◆ What is being asked ◆
If a line of the data below holds the string "Bool", copy it.

◆ Dataset entries ◆
· · · ·
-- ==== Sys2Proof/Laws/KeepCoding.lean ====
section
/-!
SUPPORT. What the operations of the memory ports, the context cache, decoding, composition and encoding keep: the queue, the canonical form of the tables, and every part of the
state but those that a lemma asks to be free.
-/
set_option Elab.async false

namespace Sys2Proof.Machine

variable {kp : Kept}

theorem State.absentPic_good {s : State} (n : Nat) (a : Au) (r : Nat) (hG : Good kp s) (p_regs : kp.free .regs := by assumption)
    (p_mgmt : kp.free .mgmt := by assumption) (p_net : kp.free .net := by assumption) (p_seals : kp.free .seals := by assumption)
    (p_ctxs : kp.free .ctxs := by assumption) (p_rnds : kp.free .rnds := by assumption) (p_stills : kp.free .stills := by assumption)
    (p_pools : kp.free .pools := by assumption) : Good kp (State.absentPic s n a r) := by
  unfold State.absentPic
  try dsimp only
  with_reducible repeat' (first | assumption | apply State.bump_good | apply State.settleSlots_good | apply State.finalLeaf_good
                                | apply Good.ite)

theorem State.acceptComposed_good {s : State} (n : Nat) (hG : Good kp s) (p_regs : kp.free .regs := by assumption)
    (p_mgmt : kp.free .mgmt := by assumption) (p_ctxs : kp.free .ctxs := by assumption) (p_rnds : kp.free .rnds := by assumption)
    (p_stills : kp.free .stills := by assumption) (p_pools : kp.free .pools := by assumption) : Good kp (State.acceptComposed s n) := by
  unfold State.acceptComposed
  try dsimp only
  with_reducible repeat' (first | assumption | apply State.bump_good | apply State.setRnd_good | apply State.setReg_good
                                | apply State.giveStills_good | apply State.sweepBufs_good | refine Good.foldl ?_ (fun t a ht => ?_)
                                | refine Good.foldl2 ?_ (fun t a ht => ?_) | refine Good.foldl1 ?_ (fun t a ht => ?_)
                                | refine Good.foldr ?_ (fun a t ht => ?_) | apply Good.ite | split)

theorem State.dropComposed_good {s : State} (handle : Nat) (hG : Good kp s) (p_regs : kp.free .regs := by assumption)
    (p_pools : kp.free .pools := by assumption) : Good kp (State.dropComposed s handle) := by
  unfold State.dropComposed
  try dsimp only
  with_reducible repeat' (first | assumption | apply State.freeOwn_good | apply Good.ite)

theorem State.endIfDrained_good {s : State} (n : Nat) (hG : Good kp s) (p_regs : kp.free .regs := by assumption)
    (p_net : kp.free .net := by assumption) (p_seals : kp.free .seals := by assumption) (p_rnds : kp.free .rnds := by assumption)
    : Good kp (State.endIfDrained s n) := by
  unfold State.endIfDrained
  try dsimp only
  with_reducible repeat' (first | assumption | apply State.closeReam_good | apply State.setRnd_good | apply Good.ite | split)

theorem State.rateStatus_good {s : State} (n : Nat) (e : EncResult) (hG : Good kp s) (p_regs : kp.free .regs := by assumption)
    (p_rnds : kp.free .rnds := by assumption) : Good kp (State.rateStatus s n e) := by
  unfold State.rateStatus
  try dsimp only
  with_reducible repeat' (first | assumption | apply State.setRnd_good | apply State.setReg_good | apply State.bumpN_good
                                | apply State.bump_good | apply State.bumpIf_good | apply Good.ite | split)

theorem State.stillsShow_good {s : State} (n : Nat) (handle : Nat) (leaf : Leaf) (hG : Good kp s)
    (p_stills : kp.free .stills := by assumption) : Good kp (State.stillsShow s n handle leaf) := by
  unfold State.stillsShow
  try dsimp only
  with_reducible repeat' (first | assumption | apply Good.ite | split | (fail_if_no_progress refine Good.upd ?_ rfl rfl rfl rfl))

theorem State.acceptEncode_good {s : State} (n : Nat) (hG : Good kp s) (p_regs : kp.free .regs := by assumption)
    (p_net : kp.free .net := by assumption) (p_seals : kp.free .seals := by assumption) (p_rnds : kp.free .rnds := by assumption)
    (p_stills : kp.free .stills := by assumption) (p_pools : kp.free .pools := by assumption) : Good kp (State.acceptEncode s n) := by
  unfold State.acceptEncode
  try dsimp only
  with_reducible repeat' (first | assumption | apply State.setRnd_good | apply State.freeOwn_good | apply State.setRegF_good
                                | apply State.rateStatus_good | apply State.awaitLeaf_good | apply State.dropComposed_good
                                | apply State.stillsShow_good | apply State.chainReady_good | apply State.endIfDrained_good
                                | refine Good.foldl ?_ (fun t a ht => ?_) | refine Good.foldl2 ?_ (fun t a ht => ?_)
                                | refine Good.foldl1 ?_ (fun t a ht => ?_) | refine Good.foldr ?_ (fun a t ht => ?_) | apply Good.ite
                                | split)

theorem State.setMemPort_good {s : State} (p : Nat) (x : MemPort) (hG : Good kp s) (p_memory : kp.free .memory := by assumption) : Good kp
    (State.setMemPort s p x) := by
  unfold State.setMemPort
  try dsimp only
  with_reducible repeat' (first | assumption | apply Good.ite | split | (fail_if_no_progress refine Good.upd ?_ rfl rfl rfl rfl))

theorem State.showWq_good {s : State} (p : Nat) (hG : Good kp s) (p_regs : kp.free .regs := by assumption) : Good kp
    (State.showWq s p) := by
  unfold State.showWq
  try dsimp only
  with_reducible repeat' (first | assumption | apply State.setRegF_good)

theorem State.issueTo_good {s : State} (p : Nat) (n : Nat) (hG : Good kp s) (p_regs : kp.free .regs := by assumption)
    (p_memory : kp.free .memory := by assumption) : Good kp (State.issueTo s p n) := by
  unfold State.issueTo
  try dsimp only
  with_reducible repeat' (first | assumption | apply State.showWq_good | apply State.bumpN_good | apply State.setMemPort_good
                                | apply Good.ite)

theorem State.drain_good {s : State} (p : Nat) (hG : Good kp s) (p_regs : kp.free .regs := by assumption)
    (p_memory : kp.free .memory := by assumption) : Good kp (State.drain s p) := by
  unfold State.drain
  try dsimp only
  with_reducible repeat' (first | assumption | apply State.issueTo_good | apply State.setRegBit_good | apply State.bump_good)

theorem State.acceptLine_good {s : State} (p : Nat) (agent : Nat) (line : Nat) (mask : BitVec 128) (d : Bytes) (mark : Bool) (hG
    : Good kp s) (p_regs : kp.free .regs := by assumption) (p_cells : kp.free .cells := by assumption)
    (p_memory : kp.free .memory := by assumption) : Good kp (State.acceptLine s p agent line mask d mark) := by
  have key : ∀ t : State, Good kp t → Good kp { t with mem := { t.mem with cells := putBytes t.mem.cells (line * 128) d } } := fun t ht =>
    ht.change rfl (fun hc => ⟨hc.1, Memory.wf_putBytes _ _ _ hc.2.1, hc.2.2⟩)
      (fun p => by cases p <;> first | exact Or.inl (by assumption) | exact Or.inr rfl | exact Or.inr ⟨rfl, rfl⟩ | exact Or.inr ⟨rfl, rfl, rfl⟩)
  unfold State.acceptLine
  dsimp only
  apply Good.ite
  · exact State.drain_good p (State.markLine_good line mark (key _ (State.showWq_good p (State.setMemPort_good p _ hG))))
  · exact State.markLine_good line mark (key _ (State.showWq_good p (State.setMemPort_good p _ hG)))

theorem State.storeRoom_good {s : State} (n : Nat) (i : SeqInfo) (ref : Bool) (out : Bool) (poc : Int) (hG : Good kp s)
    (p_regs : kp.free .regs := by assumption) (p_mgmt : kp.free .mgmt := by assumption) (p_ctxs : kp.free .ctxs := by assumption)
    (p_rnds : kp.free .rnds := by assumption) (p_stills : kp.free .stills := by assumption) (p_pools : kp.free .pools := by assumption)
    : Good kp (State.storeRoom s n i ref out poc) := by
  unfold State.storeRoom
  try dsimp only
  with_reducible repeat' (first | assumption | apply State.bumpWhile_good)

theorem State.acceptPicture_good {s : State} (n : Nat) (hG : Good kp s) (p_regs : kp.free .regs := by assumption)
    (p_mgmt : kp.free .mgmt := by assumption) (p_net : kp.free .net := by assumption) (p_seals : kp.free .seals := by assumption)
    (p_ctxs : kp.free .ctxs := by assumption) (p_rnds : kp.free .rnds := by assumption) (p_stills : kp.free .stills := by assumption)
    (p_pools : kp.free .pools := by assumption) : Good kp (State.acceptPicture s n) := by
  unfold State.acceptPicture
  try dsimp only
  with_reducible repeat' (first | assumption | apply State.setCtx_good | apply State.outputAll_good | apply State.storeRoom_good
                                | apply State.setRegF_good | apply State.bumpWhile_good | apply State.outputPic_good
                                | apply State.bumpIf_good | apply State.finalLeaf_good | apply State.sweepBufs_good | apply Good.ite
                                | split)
· · · ·
◆ Solved exercise ◆
theorem State.acceptLine_good {s : State} (p : Nat) (agent : Nat) (line : Nat) (mask : BitVec 128) (d : Bytes) (mark : Bool) (hG
theorem State.storeRoom_good {s : State} (n : Nat) (i : SeqInfo) (ref : Bool) (out : Bool) (poc : Int) (hG : Good kp s)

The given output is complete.